[Collected data entries]
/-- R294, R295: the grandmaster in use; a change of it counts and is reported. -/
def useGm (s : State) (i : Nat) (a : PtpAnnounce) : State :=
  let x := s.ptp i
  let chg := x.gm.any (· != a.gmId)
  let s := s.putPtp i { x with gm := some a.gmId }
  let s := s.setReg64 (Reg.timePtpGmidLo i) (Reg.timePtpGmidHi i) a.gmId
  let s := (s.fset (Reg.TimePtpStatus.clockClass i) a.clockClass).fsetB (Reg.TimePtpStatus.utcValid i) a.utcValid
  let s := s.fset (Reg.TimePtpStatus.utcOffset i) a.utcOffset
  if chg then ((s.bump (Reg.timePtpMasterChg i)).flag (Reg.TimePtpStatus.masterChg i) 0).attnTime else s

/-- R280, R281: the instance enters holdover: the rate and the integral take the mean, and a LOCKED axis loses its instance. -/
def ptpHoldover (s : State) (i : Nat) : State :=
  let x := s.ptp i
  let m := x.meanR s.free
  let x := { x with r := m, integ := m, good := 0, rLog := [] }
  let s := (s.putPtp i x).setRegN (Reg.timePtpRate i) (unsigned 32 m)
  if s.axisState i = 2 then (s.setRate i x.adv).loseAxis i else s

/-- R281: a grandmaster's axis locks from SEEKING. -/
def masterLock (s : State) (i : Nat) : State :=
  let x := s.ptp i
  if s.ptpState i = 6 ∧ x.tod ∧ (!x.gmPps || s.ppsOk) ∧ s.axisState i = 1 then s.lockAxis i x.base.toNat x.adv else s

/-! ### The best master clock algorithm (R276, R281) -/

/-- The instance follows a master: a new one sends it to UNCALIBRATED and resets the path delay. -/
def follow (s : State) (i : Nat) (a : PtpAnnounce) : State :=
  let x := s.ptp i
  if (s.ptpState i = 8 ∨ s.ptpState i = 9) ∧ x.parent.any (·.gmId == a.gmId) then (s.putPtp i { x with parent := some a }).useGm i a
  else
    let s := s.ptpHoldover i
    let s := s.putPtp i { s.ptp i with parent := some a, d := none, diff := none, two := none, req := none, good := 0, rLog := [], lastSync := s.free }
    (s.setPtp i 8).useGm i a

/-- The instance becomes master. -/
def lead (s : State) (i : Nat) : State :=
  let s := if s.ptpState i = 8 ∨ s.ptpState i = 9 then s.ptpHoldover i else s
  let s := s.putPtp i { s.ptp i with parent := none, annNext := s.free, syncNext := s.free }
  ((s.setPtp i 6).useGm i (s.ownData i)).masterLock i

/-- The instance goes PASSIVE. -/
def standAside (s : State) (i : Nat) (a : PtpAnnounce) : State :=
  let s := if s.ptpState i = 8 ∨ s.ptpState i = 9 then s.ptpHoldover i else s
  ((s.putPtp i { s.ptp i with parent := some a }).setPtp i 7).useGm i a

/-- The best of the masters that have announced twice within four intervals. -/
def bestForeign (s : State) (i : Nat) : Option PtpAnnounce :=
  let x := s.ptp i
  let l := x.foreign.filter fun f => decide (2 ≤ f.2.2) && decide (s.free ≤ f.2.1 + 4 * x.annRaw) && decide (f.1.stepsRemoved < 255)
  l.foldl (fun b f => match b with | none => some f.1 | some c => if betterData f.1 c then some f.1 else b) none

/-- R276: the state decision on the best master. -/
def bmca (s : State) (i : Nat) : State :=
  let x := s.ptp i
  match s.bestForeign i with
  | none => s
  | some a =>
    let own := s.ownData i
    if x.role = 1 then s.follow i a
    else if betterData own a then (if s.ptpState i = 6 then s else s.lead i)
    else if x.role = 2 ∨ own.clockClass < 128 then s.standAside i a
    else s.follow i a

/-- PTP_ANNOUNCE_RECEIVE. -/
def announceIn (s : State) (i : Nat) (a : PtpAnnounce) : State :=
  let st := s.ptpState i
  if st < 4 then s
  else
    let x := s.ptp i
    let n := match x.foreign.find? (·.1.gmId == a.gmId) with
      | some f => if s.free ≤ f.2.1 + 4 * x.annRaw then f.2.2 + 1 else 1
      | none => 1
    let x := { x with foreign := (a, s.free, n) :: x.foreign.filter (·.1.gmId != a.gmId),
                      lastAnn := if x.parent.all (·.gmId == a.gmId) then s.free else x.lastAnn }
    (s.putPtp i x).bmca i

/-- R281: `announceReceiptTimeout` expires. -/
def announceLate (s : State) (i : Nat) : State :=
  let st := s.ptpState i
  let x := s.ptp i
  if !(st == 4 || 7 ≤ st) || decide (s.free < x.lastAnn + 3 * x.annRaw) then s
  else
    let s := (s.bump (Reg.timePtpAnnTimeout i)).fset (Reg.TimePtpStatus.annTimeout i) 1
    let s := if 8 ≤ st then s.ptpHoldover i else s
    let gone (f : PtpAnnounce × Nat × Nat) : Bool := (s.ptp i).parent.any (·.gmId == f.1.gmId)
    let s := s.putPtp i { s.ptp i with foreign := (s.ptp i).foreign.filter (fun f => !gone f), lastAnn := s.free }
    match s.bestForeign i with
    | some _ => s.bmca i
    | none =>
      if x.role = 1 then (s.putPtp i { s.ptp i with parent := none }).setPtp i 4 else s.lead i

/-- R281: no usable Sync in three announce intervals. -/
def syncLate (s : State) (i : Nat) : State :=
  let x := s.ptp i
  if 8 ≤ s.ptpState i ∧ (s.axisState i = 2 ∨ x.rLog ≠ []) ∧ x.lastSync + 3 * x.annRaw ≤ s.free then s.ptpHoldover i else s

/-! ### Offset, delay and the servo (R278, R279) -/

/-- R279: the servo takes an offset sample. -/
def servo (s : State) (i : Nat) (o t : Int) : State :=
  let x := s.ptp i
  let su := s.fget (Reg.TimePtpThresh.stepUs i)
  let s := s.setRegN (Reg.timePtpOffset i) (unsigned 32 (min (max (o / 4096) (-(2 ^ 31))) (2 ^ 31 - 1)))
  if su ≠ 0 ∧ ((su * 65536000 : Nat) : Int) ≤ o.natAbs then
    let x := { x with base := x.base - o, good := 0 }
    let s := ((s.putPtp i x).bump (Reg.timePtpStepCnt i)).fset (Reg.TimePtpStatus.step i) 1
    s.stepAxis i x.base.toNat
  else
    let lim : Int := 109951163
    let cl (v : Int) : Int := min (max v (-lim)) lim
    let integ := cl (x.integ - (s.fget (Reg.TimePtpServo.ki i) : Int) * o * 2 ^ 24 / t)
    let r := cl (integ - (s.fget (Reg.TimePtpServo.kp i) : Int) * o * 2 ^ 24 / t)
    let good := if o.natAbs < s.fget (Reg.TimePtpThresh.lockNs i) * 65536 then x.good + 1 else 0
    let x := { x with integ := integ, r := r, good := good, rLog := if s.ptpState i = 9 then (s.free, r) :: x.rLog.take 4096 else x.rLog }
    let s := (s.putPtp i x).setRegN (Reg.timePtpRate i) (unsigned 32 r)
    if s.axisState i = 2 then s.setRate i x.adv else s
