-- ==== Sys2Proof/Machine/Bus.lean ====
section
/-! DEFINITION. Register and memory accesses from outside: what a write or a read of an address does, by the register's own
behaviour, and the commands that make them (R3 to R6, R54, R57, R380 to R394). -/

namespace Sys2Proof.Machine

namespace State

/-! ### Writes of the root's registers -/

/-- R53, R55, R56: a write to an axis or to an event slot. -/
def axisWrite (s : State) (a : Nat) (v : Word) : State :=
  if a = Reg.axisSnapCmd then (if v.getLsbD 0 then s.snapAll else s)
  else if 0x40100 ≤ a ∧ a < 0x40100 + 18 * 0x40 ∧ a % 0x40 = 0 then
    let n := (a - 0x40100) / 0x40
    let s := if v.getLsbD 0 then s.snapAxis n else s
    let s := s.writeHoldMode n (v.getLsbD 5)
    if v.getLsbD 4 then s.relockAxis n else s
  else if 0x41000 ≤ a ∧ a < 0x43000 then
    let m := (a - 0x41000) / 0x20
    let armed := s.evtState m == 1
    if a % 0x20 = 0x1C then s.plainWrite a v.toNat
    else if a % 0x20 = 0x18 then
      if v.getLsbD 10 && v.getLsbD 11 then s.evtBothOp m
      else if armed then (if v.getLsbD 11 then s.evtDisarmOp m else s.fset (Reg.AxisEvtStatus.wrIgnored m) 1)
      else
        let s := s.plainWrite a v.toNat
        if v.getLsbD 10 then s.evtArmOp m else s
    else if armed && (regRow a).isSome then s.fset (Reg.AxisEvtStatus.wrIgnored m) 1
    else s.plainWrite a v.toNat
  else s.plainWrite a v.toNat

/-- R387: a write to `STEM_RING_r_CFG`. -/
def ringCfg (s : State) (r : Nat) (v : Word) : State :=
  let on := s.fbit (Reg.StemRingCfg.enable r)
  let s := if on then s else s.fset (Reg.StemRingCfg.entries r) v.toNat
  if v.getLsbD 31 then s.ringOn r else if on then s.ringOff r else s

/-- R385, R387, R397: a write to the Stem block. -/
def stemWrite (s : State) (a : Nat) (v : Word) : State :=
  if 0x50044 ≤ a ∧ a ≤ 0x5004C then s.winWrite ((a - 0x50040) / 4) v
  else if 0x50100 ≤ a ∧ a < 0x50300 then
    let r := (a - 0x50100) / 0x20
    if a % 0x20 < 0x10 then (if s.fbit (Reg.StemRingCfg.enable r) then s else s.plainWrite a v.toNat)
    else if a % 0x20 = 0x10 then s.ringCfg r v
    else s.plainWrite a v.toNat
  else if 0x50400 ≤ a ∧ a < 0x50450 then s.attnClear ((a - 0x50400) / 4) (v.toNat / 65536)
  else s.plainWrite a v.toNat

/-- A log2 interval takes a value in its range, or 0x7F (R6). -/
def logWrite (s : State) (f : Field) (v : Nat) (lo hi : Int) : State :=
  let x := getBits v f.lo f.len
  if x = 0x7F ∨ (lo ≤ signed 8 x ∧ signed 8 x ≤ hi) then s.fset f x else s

...

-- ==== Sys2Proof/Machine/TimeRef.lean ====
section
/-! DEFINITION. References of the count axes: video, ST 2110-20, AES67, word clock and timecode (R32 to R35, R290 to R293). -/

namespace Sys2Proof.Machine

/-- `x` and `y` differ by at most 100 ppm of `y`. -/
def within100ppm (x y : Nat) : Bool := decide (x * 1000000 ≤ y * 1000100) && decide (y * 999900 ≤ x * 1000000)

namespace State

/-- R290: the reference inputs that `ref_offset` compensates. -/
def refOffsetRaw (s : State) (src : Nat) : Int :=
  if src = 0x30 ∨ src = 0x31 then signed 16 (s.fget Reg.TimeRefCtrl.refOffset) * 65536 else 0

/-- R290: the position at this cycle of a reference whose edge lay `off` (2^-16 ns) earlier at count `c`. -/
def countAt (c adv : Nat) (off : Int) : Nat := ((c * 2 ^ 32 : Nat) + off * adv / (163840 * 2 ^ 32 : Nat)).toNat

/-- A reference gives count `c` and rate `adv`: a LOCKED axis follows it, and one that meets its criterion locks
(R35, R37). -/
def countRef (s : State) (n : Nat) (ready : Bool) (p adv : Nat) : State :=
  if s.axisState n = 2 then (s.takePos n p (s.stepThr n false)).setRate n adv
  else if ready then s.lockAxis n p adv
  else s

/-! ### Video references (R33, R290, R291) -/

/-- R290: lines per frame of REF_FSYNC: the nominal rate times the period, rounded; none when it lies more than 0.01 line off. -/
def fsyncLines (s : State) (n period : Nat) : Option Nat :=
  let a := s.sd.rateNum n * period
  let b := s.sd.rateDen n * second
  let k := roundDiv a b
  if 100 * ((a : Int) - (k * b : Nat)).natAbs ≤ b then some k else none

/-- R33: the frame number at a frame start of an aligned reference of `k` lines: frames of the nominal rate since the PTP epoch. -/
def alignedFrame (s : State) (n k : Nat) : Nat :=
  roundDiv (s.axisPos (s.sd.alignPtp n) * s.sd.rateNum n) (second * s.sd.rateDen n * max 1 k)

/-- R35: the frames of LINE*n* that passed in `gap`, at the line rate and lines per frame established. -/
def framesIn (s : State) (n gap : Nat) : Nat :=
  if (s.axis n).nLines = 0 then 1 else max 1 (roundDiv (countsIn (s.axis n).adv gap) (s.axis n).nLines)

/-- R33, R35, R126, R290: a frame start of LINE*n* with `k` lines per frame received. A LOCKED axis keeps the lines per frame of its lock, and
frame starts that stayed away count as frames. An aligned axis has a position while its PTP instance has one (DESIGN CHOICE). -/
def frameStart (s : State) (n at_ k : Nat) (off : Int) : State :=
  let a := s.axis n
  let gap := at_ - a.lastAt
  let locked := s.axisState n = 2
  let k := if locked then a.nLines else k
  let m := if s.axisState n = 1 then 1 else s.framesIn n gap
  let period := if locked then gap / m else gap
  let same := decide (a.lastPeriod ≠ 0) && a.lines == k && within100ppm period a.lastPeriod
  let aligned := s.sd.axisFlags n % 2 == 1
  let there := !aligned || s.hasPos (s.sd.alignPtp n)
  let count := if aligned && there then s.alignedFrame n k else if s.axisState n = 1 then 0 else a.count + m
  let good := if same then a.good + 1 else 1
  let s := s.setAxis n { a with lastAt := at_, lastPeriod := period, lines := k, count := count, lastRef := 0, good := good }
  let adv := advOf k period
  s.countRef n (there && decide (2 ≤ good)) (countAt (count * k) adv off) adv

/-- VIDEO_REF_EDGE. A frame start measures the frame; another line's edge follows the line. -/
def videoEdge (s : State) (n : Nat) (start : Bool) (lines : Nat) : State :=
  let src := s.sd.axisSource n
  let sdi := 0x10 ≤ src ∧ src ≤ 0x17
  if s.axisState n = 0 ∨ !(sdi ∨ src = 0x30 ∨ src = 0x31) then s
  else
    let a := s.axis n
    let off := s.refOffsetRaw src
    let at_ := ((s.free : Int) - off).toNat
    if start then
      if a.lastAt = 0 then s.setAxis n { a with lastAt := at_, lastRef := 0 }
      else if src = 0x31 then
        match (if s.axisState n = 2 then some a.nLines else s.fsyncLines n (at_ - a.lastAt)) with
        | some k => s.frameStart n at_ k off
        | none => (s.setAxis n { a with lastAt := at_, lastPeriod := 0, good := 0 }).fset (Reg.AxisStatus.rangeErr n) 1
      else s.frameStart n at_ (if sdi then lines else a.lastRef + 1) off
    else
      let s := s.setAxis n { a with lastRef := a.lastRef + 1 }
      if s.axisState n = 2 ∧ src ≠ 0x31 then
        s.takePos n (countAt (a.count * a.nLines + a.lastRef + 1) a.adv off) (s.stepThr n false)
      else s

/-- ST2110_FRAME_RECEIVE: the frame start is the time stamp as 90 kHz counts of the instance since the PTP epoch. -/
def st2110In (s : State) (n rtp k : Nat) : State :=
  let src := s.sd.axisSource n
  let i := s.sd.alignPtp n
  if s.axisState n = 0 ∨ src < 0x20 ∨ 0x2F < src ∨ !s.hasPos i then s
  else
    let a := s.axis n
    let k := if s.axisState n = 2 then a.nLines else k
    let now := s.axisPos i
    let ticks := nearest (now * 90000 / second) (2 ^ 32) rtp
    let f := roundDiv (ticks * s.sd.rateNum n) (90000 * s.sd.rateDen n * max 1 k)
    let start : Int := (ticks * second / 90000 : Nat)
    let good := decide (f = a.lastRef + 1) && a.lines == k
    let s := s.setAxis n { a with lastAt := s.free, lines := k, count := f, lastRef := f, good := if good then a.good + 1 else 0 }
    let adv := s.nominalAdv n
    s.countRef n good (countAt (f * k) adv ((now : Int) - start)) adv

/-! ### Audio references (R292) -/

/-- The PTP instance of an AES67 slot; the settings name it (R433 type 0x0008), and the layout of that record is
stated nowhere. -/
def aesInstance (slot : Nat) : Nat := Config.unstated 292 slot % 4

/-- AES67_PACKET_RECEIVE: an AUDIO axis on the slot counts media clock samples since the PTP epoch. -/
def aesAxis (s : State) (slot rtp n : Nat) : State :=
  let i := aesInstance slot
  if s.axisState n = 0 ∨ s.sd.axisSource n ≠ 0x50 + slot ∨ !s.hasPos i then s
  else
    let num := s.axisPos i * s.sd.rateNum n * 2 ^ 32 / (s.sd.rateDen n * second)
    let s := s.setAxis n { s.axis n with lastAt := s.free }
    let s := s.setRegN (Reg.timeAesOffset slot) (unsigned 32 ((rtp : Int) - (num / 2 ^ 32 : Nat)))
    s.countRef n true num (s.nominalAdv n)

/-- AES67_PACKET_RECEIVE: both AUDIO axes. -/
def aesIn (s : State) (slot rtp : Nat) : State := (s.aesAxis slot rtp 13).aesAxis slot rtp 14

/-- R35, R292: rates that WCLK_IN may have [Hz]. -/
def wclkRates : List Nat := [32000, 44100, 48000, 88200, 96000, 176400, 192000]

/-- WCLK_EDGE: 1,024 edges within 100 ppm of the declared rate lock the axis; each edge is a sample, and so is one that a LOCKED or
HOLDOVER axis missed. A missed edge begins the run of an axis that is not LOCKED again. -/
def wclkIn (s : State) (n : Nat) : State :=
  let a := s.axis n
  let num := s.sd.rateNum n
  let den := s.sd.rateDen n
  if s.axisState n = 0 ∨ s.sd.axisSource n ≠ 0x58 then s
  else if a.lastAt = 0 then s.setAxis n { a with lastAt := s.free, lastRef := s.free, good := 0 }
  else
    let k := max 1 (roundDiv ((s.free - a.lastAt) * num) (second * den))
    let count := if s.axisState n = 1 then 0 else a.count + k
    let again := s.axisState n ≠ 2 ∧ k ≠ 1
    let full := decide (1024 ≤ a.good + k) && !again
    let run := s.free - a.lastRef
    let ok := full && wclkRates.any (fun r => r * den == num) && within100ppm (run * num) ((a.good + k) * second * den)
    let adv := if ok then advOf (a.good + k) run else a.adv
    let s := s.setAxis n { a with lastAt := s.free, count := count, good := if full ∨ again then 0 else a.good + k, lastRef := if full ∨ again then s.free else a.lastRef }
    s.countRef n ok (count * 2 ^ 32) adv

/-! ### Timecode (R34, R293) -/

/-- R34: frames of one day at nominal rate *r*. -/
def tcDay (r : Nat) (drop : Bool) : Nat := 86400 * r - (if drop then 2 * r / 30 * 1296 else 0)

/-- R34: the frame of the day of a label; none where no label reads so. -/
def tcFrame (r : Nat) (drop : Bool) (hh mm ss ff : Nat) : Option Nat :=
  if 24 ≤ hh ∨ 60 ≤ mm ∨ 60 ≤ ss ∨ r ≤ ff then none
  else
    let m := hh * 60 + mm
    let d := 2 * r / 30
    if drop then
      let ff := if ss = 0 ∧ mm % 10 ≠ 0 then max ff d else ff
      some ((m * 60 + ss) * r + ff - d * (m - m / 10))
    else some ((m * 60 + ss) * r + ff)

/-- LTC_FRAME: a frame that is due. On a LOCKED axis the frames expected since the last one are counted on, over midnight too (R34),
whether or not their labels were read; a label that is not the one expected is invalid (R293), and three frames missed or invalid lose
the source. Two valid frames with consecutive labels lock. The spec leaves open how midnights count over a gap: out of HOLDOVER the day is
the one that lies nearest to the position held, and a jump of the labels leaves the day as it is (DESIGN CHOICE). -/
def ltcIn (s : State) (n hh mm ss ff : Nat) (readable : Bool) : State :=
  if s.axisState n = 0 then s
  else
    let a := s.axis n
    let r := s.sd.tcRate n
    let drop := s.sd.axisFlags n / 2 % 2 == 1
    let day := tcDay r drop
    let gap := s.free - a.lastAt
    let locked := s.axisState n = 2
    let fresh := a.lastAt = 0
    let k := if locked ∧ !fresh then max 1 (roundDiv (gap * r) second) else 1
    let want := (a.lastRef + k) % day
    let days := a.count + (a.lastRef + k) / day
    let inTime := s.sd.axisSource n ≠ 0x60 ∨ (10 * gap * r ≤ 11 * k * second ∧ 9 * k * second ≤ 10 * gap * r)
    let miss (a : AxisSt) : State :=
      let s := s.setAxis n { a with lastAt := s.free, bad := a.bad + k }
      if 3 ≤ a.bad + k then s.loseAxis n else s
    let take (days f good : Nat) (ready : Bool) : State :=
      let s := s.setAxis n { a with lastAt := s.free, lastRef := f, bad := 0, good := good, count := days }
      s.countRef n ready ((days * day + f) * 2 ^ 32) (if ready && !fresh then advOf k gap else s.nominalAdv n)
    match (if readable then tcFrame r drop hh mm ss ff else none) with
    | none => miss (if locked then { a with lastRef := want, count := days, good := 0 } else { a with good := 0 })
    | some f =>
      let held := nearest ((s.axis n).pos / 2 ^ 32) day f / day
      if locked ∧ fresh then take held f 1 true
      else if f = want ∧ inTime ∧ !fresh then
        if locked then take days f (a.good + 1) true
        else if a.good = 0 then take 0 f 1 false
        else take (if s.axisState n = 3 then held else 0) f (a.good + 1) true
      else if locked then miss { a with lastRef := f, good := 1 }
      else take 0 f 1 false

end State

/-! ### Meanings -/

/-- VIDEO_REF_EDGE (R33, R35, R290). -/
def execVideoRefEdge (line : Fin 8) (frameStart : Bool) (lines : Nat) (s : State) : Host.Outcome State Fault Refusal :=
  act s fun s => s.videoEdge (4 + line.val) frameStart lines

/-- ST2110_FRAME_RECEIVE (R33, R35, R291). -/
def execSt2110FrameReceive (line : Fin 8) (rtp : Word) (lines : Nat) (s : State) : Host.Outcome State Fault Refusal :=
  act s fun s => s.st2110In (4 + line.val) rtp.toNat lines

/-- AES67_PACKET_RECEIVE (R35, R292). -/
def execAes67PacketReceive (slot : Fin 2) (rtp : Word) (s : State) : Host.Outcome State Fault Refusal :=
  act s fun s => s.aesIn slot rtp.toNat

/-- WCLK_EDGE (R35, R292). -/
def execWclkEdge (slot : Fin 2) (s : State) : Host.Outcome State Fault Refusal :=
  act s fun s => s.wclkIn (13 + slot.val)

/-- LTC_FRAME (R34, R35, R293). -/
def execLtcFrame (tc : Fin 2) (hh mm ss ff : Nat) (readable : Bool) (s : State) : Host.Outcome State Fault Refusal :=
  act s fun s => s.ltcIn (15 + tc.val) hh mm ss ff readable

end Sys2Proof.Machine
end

*PROBLEM TO WORK ON*. What are the lines, exactly as written above, from the line with "else if 0x40100" to the line with "else if 0x41000 ≤ a ∧ a < 0x43000 then", both included? Output only those.

*OUTPUT OF THE EXERCISE*.
  else if 0x40100 ≤ a ∧ a < 0x40100 + 18 * 0x40 ∧ a % 0x40 = 0 then
    let n := (a - 0x40100) / 0x40
    let s := if v.getLsbD 0 then s.snapAxis n else s
    let s := s.writeHoldMode n (v.getLsbD 5)
    if v.getLsbD 4 then s.relockAxis n else s
  else if 0x41000 ≤ a ∧ a < 0x43000 then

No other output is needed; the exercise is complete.